Using the records below, quote only the span that opens with the line containing "intro s hangs hung" and closes with the line containing "have hhung := State.hang_hung hs hr hh hf 204", exactly and inclusively.

━━━

theorem State.engineWatchdog_held {s : State} {q : Nat} {f : InFlight} {e : Nat}
    (hf : (s.queue q).inflight.find? (fun x => !x.executed || x.acksDue != 0) = some f) (he : f.engine = some e) (cycles : Nat) :
    s.engineWatchdog q cycles = if watchdogLimit (s.tile f.tile) f < cycles then s.abortEngine f.tile e else s := by
  simp only [State.engineWatchdog, hf, he]

/-! ### The wait of a head command (R407) -/

theorem execLongWait_due {s : State} {q : Nat} {a : QueueAlloc} {since : Instant} (ha : s.alloc q = some a) (hd : a.doorbellOnly = false)
    (hw : (s.queue q).wait = true) (hs : (s.queue q).waitSince = some since) (hlate : since + nsInst (2 * s.frameNs) < s.mono)
    (hl : (s.queue q).longRaised = false) : exec (.longWait q) s =
      .next ((s.updQueue q (fun y => { y with longRaised := true })).raise 220 (tileOfQueue q) 0) := by
  change execLongWait q s = _
  unfold execLongWait
  simp only [ha, hs, hw, hd, hl, hlate]
  rfl

/-- Settles O48: each event is followed to the fence, the abort or the event that it causes. -/
theorem hangsFenceUnits : Obligations.HangsFenceUnits := by
  unfold Obligations.HangsFenceUnits
  refine ⟨?watchdog, ?hangs, ?link, ?longWait⟩
  case watchdog =>
    intro s q cycles f e hf he
    have hexec : exec (.engineWatchdog q cycles) s = .next (s.engineWatchdog q cycles.toNat) := rfl
    rw [hexec, State.engineWatchdog_held hf he]
    constructor
    · intro hlate
      rw [if_pos hlate]
      exact ⟨_, rfl, s.abortEngine_spec f.tile e⟩
    · intro hearly
      rw [if_neg (Nat.not_lt.mpr hearly)]
  case hangs =>
    intro s hangs hung
    refine ⟨?poll, fun d n hs => ?_, ?cluster, ?region, ?die⟩
    case poll =>
      rintro d n hd hn ⟨hs, hr, hh, hsus, hf⟩
      have hexec : exec (.tilePoll d n false) s = .next ((s.hang .slot (d * 20 + n) 202).updBeat (fun b => { b with
          invalidBefore := if s.started then max b.invalidBefore (b.frame + 1) else b.invalidBefore })) := by
        refine congrArg Host.Outcome.next ((if_neg (by simp [hd, hn])).trans ?_)
        rw [State.settle_of_none hsus]
        refine if_pos ?_
        rw [show (s.slot (d * 20 + n)).u.state = .inService from hs]
        rfl
      exact ⟨_, hexec, State.hang_hung hs hr hh hf 202⟩
    case cluster =>
      rintro u hu ⟨hs, hr, hh, -, hf⟩
      exact ⟨_, congrArg Host.Outcome.next (if_pos hu), State.hang_hung hs hr hh hf 203⟩
    case region =>
      rintro u hu ⟨hs, hr, hh, -, hf⟩
      have hhung := State.hang_hung hs hr hh hf 204
      exact ⟨_, _, congrArg Host.Outcome.next (if_pos hu), hhung, congrArg Host.Outcome.next (if_pos hu), hhung⟩
    case die =>
      rintro u hu ⟨hs, hr, hh, -, hf⟩
      have hhung := State.hang_hung hs hr hh hf 206
      exact ⟨_, _, _, congrArg Host.Outcome.next (if_pos hu), hhung, congrArg Host.Outcome.next (if_pos hu), hhung,
        congrArg Host.Outcome.next (if_pos hu), hhung⟩
    · refine congrArg Host.Outcome.next ((if_pos (Or.inl rfl)).trans (State.settle_of_none hs))
  case link =>
    intro s l ring hl d
    have hexec : ∀ fails : Bool, exec (.linkTimeout l ring fails) s = .next (if fails then s.linkStillFails d else s.suspectUnit .die d 207) :=
      fun fails => congrArg Host.Outcome.next (if_neg (Nat.not_le.mpr hl))
    refine ⟨fun hs => ?_, fun hs => ?_⟩
    · obtain ⟨hst, hcause, hreset, -, -⟩ := State.suspectUnit_unit_fields (s := s) (k := .die) (u := d) hs rfl rfl 207
      exact ⟨_, hexec false, hst, hcause, hreset⟩
    · have hraised : s.raisedTo (s.linkStillFails d) [(207, d, 0)] := by
        rw [State.linkStillFails_recovering hs]
        refine State.raisedTo_of_events (State.raisedTo_raiseDie _ _ _ _ _) ?_ rfl
        rw [State.updUnit_link, State.setUnit_link]
      have hunit : (s.linkStillFails d).unit .die d = { s.unit .die d with
          state := .suspect, hostView := .suspect, pregusView := .suspect, cause := 207, resetReq := false } := by
        rw [State.linkStillFails_recovering hs, State.unit_of_standing (State.raiseDie_standing _ _ _ _ _), State.updUnit_unit_self,
          State.setUnit, State.updUnit_unit_self]
      exact ⟨_, hexec true, congrArg UnitSt.state hunit, congrArg UnitSt.cause hunit, congrArg UnitSt.resetReq hunit, hraised⟩
  case longWait =>
    intro s q a since ha hd hw hs hlate hl
    refine ⟨_, execLongWait_due ha hd hw hs hlate hl, ?_, ?_, fun p hp => ?_⟩
    · rw [State.raise_queue, State.updQueue_queue_self]
    · refine State.raisedTo_of_events (State.raisedTo_raise _ _ _ _) ?_ rfl
      rw [State.updQueue_link]
    · rw [State.raise_queue, State.updQueue_queue_ne _ _ _ _ hp]

end Sys2Proof.Machine
end

section
/-! PROOFS of the family of 04_memory.md: the requests of DIE_RECOV_CTRL and the steps from a fence to the return (R404, R409, R411,
R414, R416, R417, R424, R428). -/

namespace Sys2Proof.Machine

/-! ### The register side of a request (R404) -/

theorem dieOfUnit_mul_add {k : UnitKind} {loc : Nat} (h : loc < unitsPerDie k) (d : Nat) : dieOfUnit k (d * unitsPerDie k + loc) = d := by
  rw [dieOfUnit, Nat.mul_comm, Nat.mul_add_div (by omega), Nat.div_eq_of_lt h, Nat.add_zero]

@[simp] theorem State.recovWrite_standing (s : State) (d op : Nat) (k : UnitKind) (loc : Nat) :
    (s.recovWrite d op k loc).standing = s.standing :=
  State.standing_of_aside (s.updDie_aside _ _ fun _ => ⟨rfl, rfl⟩)

@[simp] theorem State.recovStatus_standing (s : State) (d status : Nat) : (s.recovStatus d status).standing = s.standing :=
  State.standing_of_aside (s.updDie_aside _ _ fun _ => ⟨rfl, rfl⟩)

theorem State.recovStatus_recovLast (s : State) (d status : Nat) : ((s.recovStatus d status).die d).recovLast = BitVec.ofNat 8 status := by
  rw [State.recovStatus, State.updDie_die_self]

/-- An update of a die that keeps a part of it keeps that part of every die. -/
theorem State.updDie_die_part {α : Type} (part : DieSt → α) (s : State) (d : Nat) (f : DieSt → DieSt) (d' : Nat)
    (h : ∀ x, part (f x) = part x) : part ((s.updDie d f).die d') = part (s.die d') := by
  rw [State.updDie_die]
  split
  · next hd => rw [h, hd]
  · rfl

theorem State.recovWrite_fences (s : State) (d op : Nat) (k : UnitKind) (loc d' : Nat) :
    ((s.recovWrite d op k loc).die d').fences = (s.die d').fences := s.updDie_die_part DieSt.fences _ _ _ fun _ => rfl

theorem State.recovStatus_fences (s : State) (d status d' : Nat) : ((s.recovStatus d status).die d').fences = (s.die d').fences :=
  s.updDie_die_part DieSt.fences _ _ _ fun _ => rfl

theorem State.updUnit_fences (s : State) (k : UnitKind) (u : Nat) (f : UnitSt → UnitSt) (d : Nat) :
    ((s.updUnit k u f).die d).fences = (s.die d).fences := by
  cases k
  case die => exact s.updDie_die_part DieSt.fences _ _ _ fun _ => rfl
  all_goals rfl

/-- A request for a unit that the level has: the register is written, the request acts, and its status answers. -/
theorem State.request_eq {d loc : Nat} {k : UnitKind} (hd : d < 4) (hloc : loc < unitsPerDie k) (s : State) (op : Nat)
    (f : State → Nat → State × Nat) : s.request d op k loc f =
      (f (s.recovWrite d op k loc) (d * unitsPerDie k + loc)).1.recovStatus d (f (s.recovWrite d op k loc) (d * unitsPerDie k + loc)).2 := by
  rw [State.request, if_neg (Nat.not_le.mpr hd)]
  exact if_neg (Nat.not_le.mpr hloc)

/-! ### Refusals (R411, R412, R423) -/

theorem State.unitRefusal_of_standing {s t : State} (h : t.standing = s.standing) (k : UnitKind) (u : Nat) :
    t.unitRefusal k u = s.unitRefusal k u := by
  simp only [State.unitRefusal, State.unit_of_standing h, State.underRecovery_of_standing h, State.recoveryHeld_of_standing h]

/-- A unit that is not absent, and whose recovery nothing takes over or holds back, takes requests. -/
theorem State.unitRefusal_eq_zero {s : State} {k : UnitKind} {u : Nat} (hs : (s.unit k u).state ≠ .off) (hr : s.underRecovery k u = false)
    (hh : s.recoveryHeld k u = false) : s.unitRefusal k u = 0 := by
  simp [State.unitRefusal, hs, hr, hh]

theorem State.recovWrite_fenceRefusal (s : State) (d op : Nat) (k : UnitKind) (loc : Nat) (k' : UnitKind) (u b : Nat) :
    (s.recovWrite d op k loc).fenceRefusal k' u b = s.fenceRefusal k' u b := by
  have h := s.recovWrite_standing d op k loc
  unfold State.fenceRefusal
  rw [State.unitRefusal_of_standing h, State.unit_of_standing h]
  rfl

━━━

Solution for this exercise
    intro s hangs hung
    refine ⟨?poll, fun d n hs => ?_, ?cluster, ?region, ?die⟩
    case poll =>
      rintro d n hd hn ⟨hs, hr, hh, hsus, hf⟩
      have hexec : exec (.tilePoll d n false) s = .next ((s.hang .slot (d * 20 + n) 202).updBeat (fun b => { b with
          invalidBefore := if s.started then max b.invalidBefore (b.frame + 1) else b.invalidBefore })) := by
        refine congrArg Host.Outcome.next ((if_neg (by simp [hd, hn])).trans ?_)
        rw [State.settle_of_none hsus]
        refine if_pos ?_
        rw [show (s.slot (d * 20 + n)).u.state = .inService from hs]
        rfl
      exact ⟨_, hexec, State.hang_hung hs hr hh hf 202⟩
    case cluster =>
      rintro u hu ⟨hs, hr, hh, -, hf⟩
      exact ⟨_, congrArg Host.Outcome.next (if_pos hu), State.hang_hung hs hr hh hf 203⟩
    case region =>
      rintro u hu ⟨hs, hr, hh, -, hf⟩
      have hhung := State.hang_hung hs hr hh hf 204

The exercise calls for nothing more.